The patients were also unlikely to be taking osteoporosis medications approved by the FDA at the time: an antiresorptive — bisphosphonate or denosumab — or teriparatide, raloxifene, denosumab, or calcitonin.

Before their ER visit, 21% of patients had been prescribed one of these osteoporosis medications.

However, 73% of patients were never prescribed osteoporosis therapy in the 2 years before or after the finding of an incident vertebral fracture.

Similarly, 75% of patients did not have a record of taking calcium or vitamin D supplements.   

"This study demonstrates a profound post vertebral fracture osteoporosis care gap," the researchers conclude.

Possible Reasons for Osteoporosis Care Gap

The main reason for the osteoporosis care gap is a "diffusion of responsibility" after a patient goes to the ER with a vertebral fracture, according to Barton.

Patients typically develop acute back pain after a relatively minor activity, such as picking up a box.

In the ER, the patient has an X-ray that identifies a vertebral fracture.

When the patient sees their primary care physician, the physician is "not necessarily emphasizing bone health," or when the patient sees an orthopedic surgeon, the surgeon "is focused on surgical management of any surgical problems but not on general bone health management."

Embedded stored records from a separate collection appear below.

-- ==== Sys2Proof/Tests/Slice0.lean ====
section
/-! SUPPORT. Tests, their expected results from `95_test_vectors.md` (the id in each docstring) or computed by hand from the rule
named, and after them the witnesses of the statements. -/

namespace Sys2Proof.Tests

open Sys2Proof.Machine

/-! ## Helpers -/

/-- A small implementation after reset. -/
def machine : State :=
  State.resetWith ⟨64, 64, 64⟩

/-- What a next state holds. -/
def holds {α : Type} (r : Result) (f : State → α) : Option α :=
  match r with
  | .next t => some (f t)
  | .fault _ => none
  | .refused _ => none

/-- A configured machine: size, format, interlacing, and the bytes of IN. -/
def configured (w h : Word) (ct bd il : Byte) (input : List Byte) : State :=
  { machine with
    cfg := { CfgRegs.zero with
      width := w, height := h, bitDepth := bd, colorType := ct, interlace := il, inLen := BitVec.ofNat 32 input.length }
    inMem := input.mapIdx fun k b => (k, b) }

/-- The machine with an accepted configuration latched, in a state of the walk at a place of pass `q`. -/
def walking (s : State) (fsm : Fsm) (q : Nat) (lrow lbyte inPtr : Word) (ftype : BitVec 3) (hasPrior : Bool) : State :=
  { s with
    run := s.cfg.latched
    geo := GeoRegs.ofPass q s.cfg.width.toNat s.cfg.height.toNat (pixelBits s.cfg.colorType s.cfg.bitDepth)
    fsm := fsm
    pos := ⟨BitVec.ofNat 3 q, lrow, lbyte, inPtr, ftype, hasPrior⟩ }

/-- One row of `w` columns in a format, the bytes before the last reconstructed, the last one next, with filter `ftype`. -/
def beforeByte (w : Word) (ct bd : Byte) (ftype : BitVec 3) (bytes : List Byte) (x : Byte) : State :=
  let s := configured w 1 ct bd 0 (0 :: (bytes ++ [x]))
  let n := bytes.length
  { walking s .unfilteringRow 0 0 (BitVec.ofNat 32 n) (BitVec.ofNat 32 (n + 1)) ftype false with
    cur := bytes.mapIdx fun k b => (k, b) }

/-- The machine with a palette and a transparency table. -/
def withPalette (s : State) (entries : List Rgb) (alphas : List Byte) : State :=
  { s with
    cfg := { s.cfg with
      plteCount := BitVec.ofNat 9 entries.length, plteValid := true
      trnsCount := BitVec.ofNat 9 alphas.length, trnsValid := !alphas.isEmpty }
    run := { s.run with kind := if s.run.ct = 3 ∧ alphas ≠ [] then .rgba8 else s.run.kind }
    plte := entries.mapIdx fun k e => (k, e)
    trns := alphas.mapIdx fun k a => (k, a) }

/-- The host writes CMD next. -/
def commanded (s : State) (value : Word) : State :=
  { s with agenda := [.host (.writeReg 0 value)] }

/-- A finished decode with the given OUT. -/
def finished (w h : Word) (ct bd : Byte) (out : List (Nat × Half)) : State :=
  { walking (configured w h ct bd 0 []) .done 0 h 0 0 0 true with out := out }

/-! ## Well-formedness and decoding -/

/-- A selector has 8 bits. -/
theorem test_wide_selector_refused : (CodeWord.mk .filter 0x100).wellFormed = false ∧
    decode ⟨.filter, 0x100⟩ = .error .tooWide := by decide

/-- A mode key has 16 bits. -/
theorem test_wide_mode_refused : (CodeWord.mk .mode 0x10000).wellFormed = false ∧
    decode ⟨.mode, 0x10001⟩ = .error .tooWide := by decide

/-- R91, each selector bit by bit. -/
theorem test_decode_selectors :
    decodeSelector 0b00000000 = .ok .filtNone ∧ decodeSelector 0b00000001 = .ok .filtSub ∧
    decodeSelector 0b00000010 = .ok .filtUp ∧ decodeSelector 0b00000011 = .ok .filtAvg ∧
    decodeSelector 0b00000100 = .ok .filtPaeth := by decide

/-- R92, the boundaries and a neighbour of every bit. -/
theorem test_decode_illegal_selectors :
    [(0x05 : Byte), 0x06, 0x07, 0x08, 0x10, 0x20, 0x40, 0x80, 0x84, 0xFF].all
      (fun b => decodeSelector b = .error .illegalSelector) = true := by decide

/-- R98, each command, and bits [31:8] ignored (K-11). -/
theorem test_decode_commands :
    decodeCommand 0b00000000000000000000000000000000 = .ok .nop ∧
    decodeCommand 0b00000000000000000000000000000001 = .ok .start ∧
    decodeCommand 0b00000000000000000000000000000010 = .ok .convertRgba8 ∧
    decodeCommand 0b00000000000000000000000000000011 = .ok .convertRgba16 ∧
    decodeCommand 0b00000000000000000000000000000100 = .ok .release ∧
    decodeCommand 0x00000101 = .ok .start ∧ decodeCommand 0x80000004 = .ok .release ∧
    decodeCommand 0xFF = .error .undefinedOpcode ∧ decodeCommand 0x105 = .error .undefinedOpcode := by decide

/-- R102, the grey and truecolour keys. -/
theorem test_decode_grey_and_colour :
    decodeMode 0b00000000 0b00000001 = .ok .modeGray1 ∧ decodeMode 0b00000000 0b00000010 = .ok .modeGray2 ∧
    decodeMode 0b00000000 0b00000100 = .ok .modeGray4 ∧ decodeMode 0b00000000 0b00001000 = .ok .modeGray8 ∧
    decodeMode 0b00000000 0b00010000 = .ok .modeGray16 ∧
    decodeMode 0b00000010 0b00001000 = .ok .modeRgb8 ∧ decodeMode 0b00000010 0b00010000 = .ok .modeRgb16 := by decide

/-- R102, the indexed keys and those with alpha. -/
theorem test_decode_indexed_and_alpha :
    decodeMode 0b00000011 0b00000001 = .ok .modeIdx1 ∧ decodeMode 0b00000011 0b00000010 = .ok .modeIdx2 ∧
    decodeMode 0b00000011 0b00000100 = .ok .modeIdx4 ∧ decodeMode 0b00000011 0b00001000 = .ok .modeIdx8 ∧
    decodeMode 0b00000100 0b00001000 = .ok .modeGa8 ∧ decodeMode 0b00000100 0b00010000 = .ok .modeGa16 ∧
    decodeMode 0b00000110 0b00001000 = .ok .modeRgba8 ∧ decodeMode 0b00000110 0b00010000 = .ok .modeRgba16 := by decide

/-- R94, pairs outside the table (X-4 to X-8). -/
theorem test_decode_illegal_modes :
    ([(1, 8), (0, 3), (3, 16), (2, 4), (0, 0), (5, 8), (6, 4), (4, 1)] : List (Byte × Byte)).all
      (fun p => decodeMode p.1 p.2 = .error .illegalModeKey) = true := by decide

/-- The table's rows by width: SUB (8), MODE_RGB16 (16), START as a whole register (32). -/
theorem test_decodeTableWord :
    decodeTableWord 8 1 = some .filtSub ∧ decodeTableWord 16 0x0210 = some .modeRgb16 ∧
    decodeTableWord 32 1 = some .start ∧ decodeTableWord 8 5 = none := by decide

/-! ## Filters -/

/-- F2. -/
theorem test_none : reconNone 0xFF 0x12 0x34 0x56 = 0xFF := by decide

/-- F3 to F5. -/
theorem test_sub : reconSub 0x05 0x10 0 0 = 0x15 ∧ reconSub 0xF0 0x20 0 0 = 0x10 ∧ reconSub 0xFF 0x01 0 0 = 0 := by decide

/-- RW-1: byte 3 of an RGB8 row adds byte 0. -/
theorem test_sub_reaches_back_bpp :
    holds (step (beforeByte 2 2 8 1 [0x10, 0x20, 0x30] 0x01)) (cellGet ·.cur 3) = some (some 0x11) := by decide

/-- F7, F8. -/
theorem test_up : reconUp 0x01 0 0x10 0 = 0x11 ∧ reconUp 0xFF 0 0x02 0 = 0x01 := by decide

/-- P6: row 1 of a 3 × 2 GRAY1 image, UP over A1 with its padding bits. -/
theorem test_up_keeps_padding :
    let s := { walking (configured 3 2 0 1 0 [0x00, 0xA1, 0x02, 0x1F]) .unfilteringRow 0 1 0 3 2 true with prior := [(0, 0xA1)] }
    holds (step s) (fun t => (t.cur, t.out)) = some ([(0, 0xC0)], [(12, 255), (16, 255), (20, 0)]) := by decide

/-- F10 to F14. -/
theorem test_avg :
    reconAvg 0xDA 0 0x6C 0 = 0x10 ∧ reconAvg 0x01 0xFF 0xFF 0 = 0 ∧ reconAvg 0 1 0 0 = 0 ∧ reconAvg 0 0xFF 1 0 = 0x80 ∧
    reconAvg 0x80 0xFF 0xFE 0 = 0x7E := by decide

/-- P-1 to P-16, but for those that swap no reference. -/
theorem test_paeth_predictor :
    paeth 10 20 0 = 20 ∧ paeth 255 0 255 = 0 ∧ paeth 0 255 255 = 0 ∧ paeth 100 50 75 = 75 ∧ paeth 0 0 5 = 0 ∧
    paeth 1 2 3 = 1 ∧ paeth 200 100 150 = 150 ∧ paeth 255 255 0 = 255 ∧ paeth 128 128 255 = 128 ∧ paeth 7 3 5 = 5 := by
  decide

/-- RW-3: byte 1 of the second row, whose left reference is the reconstructed byte. -/
theorem test_paeth_row :
    let s := { walking (configured 2 2 0 8 0 [0, 0x10, 0x20, 4, 0x05, 0x07]) .unfilteringRow 0 1 1 5 4 true with
      cur := [(0, 0x15), (1, 0x20)], prior := [(0, 0x10), (1, 0x20)] }
    holds (step s) (fun t => (t.cur, t.fsm, t.pos.inPtr)) = some ([(0, 0x15), (1, 0x27)], .rowComplete, 6) := by decide

/-! ## Geometry -/

/-- The table of L2.2 for 11 × 9: (columns, rows) of passes 1 to 7. -/
theorem test_adam7_counts :
    ([1, 2, 3, 4, 5, 6, 7].map fun q => (passCols q 11, passRows q 9)) =
      [(2, 2), (1, 2), (3, 1), (3, 3), (6, 2), (5, 5), (11, 4)] := by decide

/-- L2.2: the final position of the last pixel of each pass of 11 × 9. -/
theorem test_adam7_positions :
    ([(1, 1, 1), (2, 0, 1), (3, 2, 0), (4, 2, 2), (5, 5, 1), (6, 4, 4), (7, 10, 3)].map fun p =>
      pixelIndex 11 (finalX (passGeometry p.1).sx (passGeometry p.1).dx p.2.1)
        (finalY (passGeometry p.1).sy (passGeometry p.1).dy p.2.2)) = [96, 92, 52, 98, 76, 97, 87] := by decide

/-- L2.2: expected sizes of 11 × 9, and of 1 × 9 with GRAY1. -/
theorem test_expected_size :
    expectedSize 11 9 0 8 1 = 118 ∧ expectedSize 11 9 0 8 0 = 108 ∧ expectedSize 11 9 0 1 1 = 42 ∧
    expectedSize 11 9 6 16 1 = 811 ∧ expectedSize 11 9 3 4 1 = 76 ∧ expectedSize 1 9 0 1 0 = 18 := by decide

/-- L2.2: engine steps of 11 × 9 and 1 × 4. -/
theorem test_decode_steps :
    decodeSteps (configured 11 9 0 8 1 []).cfg = 144 ∧ decodeSteps (configured 11 9 0 8 0 []).cfg = 118 ∧
    decodeSteps (configured 1 4 0 8 1 []).cfg = 15 := by decide

/-- P3: after pass 1 of a 3 × 3 image the empty passes 2 and 3 are skipped. -/
theorem test_empty_passes_are_skipped :
    let s := walking (configured 3 3 0 8 1 []) .passComplete 1 1 1 2 0 true
    holds (step s) (fun t => (t.pos.pass, t.fsm, t.geo.pcols, t.geo.prows)) = some (4, .awaitingRow, 1, 1) := by decide

/-! ## Modes -/

/-- M-1: GRAY1. -/
theorem test_gray1 :
    holds (step (beforeByte 8 0 1 0 [] 0x80)) (·.out.map Prod.snd) = some [255, 0, 0, 0, 0, 0, 0, 0] := by decide

/-- M-2: GRAY2. -/
theorem test_gray2 : holds (step (beforeByte 4 0 2 0 [] 0x9C)) (·.out.map Prod.snd) = some [170, 85, 255, 0] := by decide

/-- M-3: GRAY4. -/
theorem test_gray4 : holds (step (beforeByte 2 0 4 0 [] 0x5F)) (·.out) = some [(0, 85), (4, 255)] := by decide

/-- M-4: GRAY8. -/
theorem test_gray8 : holds (step (beforeByte 1 0 8 0 [] 0x7F)) (·.out) = some [(0, 0x7F)] := by decide

/-- M-5: GRAY16. -/
theorem test_gray16 : holds (step (beforeByte 1 0 16 0 [0x12] 0x34)) (·.out) = some [(0, 0x1234)] := by decide

/-- M-6: RGB8, its third channel. -/
theorem test_rgb8 : holds (step (beforeByte 1 2 8 0 [0x10, 0x20] 0x30)) (·.out) = some [(2, 0x30)] := by decide

/-- M-7: RGB16, its third channel. -/
theorem test_rgb16 : holds (step (beforeByte 1 2 16 0 [1, 2, 3, 4, 5] 6)) (·.out) = some [(2, 0x0506)] := by decide

/-- M-8: IDX1. -/
theorem test_idx1 :
    holds (step (withPalette (beforeByte 2 3 1 0 [] 0x80) [⟨0, 0, 0⟩, ⟨255, 255, 255⟩] [])) (·.out) =
      some [(0, 255), (1, 255), (2, 255), (4, 0), (5, 0), (6, 0)] := by decide

/-- M-9: IDX2 with a transparency table. -/
theorem test_idx2 :
    holds (step (withPalette (beforeByte 4 3 2 0 [] 0x1B) [⟨0, 0, 0⟩, ⟨1, 1, 1⟩, ⟨2, 2, 2⟩, ⟨3, 3, 3⟩] [0x00, 0x40]))
      (·.out.map Prod.snd) = some [0, 0, 0, 0x00, 1, 1, 1, 0x40, 2, 2, 2, 0xFF, 3, 3, 3, 0xFF] := by decide

/-- X-24: the padding sample of a row is discarded without lookup. -/
theorem test_idx2_padding :
    holds (step (withPalette (beforeByte 3 3 2 0 [] 0x1B) [⟨0, 0, 0⟩, ⟨1, 1, 1⟩, ⟨2, 2, 2⟩] [])) (fun t => (t.fsm, t.errCode)) =
      some (.rowComplete, 0) := by decide

/-- M-10: IDX4. -/
theorem test_idx4 :
    holds (step (withPalette (beforeByte 2 3 4 0 [] 0x21) [⟨0, 0, 0⟩, ⟨10, 0, 0⟩, ⟨20, 0, 0⟩] [])) (·.out.map Prod.snd) =
      some [20, 0, 0, 10, 0, 0] := by decide

/-- M-11: IDX8. -/
theorem test_idx8 :
    holds (step (withPalette (beforeByte 1 3 8 0 [] 0x01) [⟨0, 0, 0⟩, ⟨4, 5, 6⟩] [])) (·.out.map Prod.snd) = some [4, 5, 6] := by
  decide

/-- X-23: IDX8 with an index beyond the palette. -/
theorem test_idx8_beyond_palette :
    holds (step (withPalette (beforeByte 2 3 8 0 [0x01] 0x03) [⟨1, 1, 1⟩, ⟨2, 2, 2⟩] []))
      (fun t => (t.fsm, t.errCode, t.pos.inPtr, t.pos.lbyte)) = some (.error, 11, 2, 1) := by decide

/-- M-13: GA8. -/
theorem test_ga8 : holds (step (beforeByte 1 4 8 0 [0x80] 0xFF)) (·.out) = some [(1, 0xFF)] := by decide

/-- M-14: GA16. -/
theorem test_ga16 : holds (step (beforeByte 1 4 16 0 [0x12, 0x34, 0xAB] 0xCD)) (·.out) = some [(1, 0xABCD)] := by decide

/-- M-15: RGBA8. -/
theorem test_rgba8 : holds (step (beforeByte 1 6 8 0 [1, 2, 3] 4)) (·.out) = some [(3, 4)] := by decide

/-- M-16: RGBA16. -/
theorem test_rgba16 : holds (step (beforeByte 1 6 16 0 [0, 1, 0, 2, 0, 3, 0xFF] 0xFF)) (·.out) = some [(3, 0xFFFF)] := by decide

/-! ## Commands -/

/-- K-2: NOP while BUSY. -/
theorem test_nop :
    holds (step (commanded (beforeByte 1 0 8 0 [] 7) 0)) (fun t => (t.cmdResult, t.fsm)) = some (.accepted, .unfilteringRow) := by
  decide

Most patients are not getting endocrinology referrals and the emergency department is focused on what is currently life threatening.

"So nobody is really 'owning' bone health management" for a lot of patients, Barton explained. 

Similarly, Kiel said that clinicians tell patients they have a vertebral fracture and "send them out with something for the pain, but they don't treat the underlying reason the bone got compressed or broken, which is weakness of the bone. They don't prescribe medications."

"The only way to prevent fractures in a woman or man who has had one of these vertebral fractures is to prescribe an FDA-approved osteoporosis drug," he said, "and they all work quite well."

Having a spinal fracture is "a red flag that you're very vulnerable to more fractures," he stressed, and if you are older and have a hip fracture "you have a chance of dying; you may not be able to get around anymore and be on your own."

Fracture Liaison Service Can Help

The concept of a fracture liaison service to follow patients who have had a recent fragility fracture has been around for about a decade, Barton said.

The service has been shown to improve the rate of post-fracture treatment and thereby reduce the risk of future fractures.

He noted that his institution set up a fracture liaison service about 16 months ago and a nurse practitioner is part of the orthopedic trauma group.

Under the supervision of an orthopedic trauma physician, the nurse practitioner sees patients who have had a fracture, prescribes medications, follows patients for about a year, and then transitions them to primary care.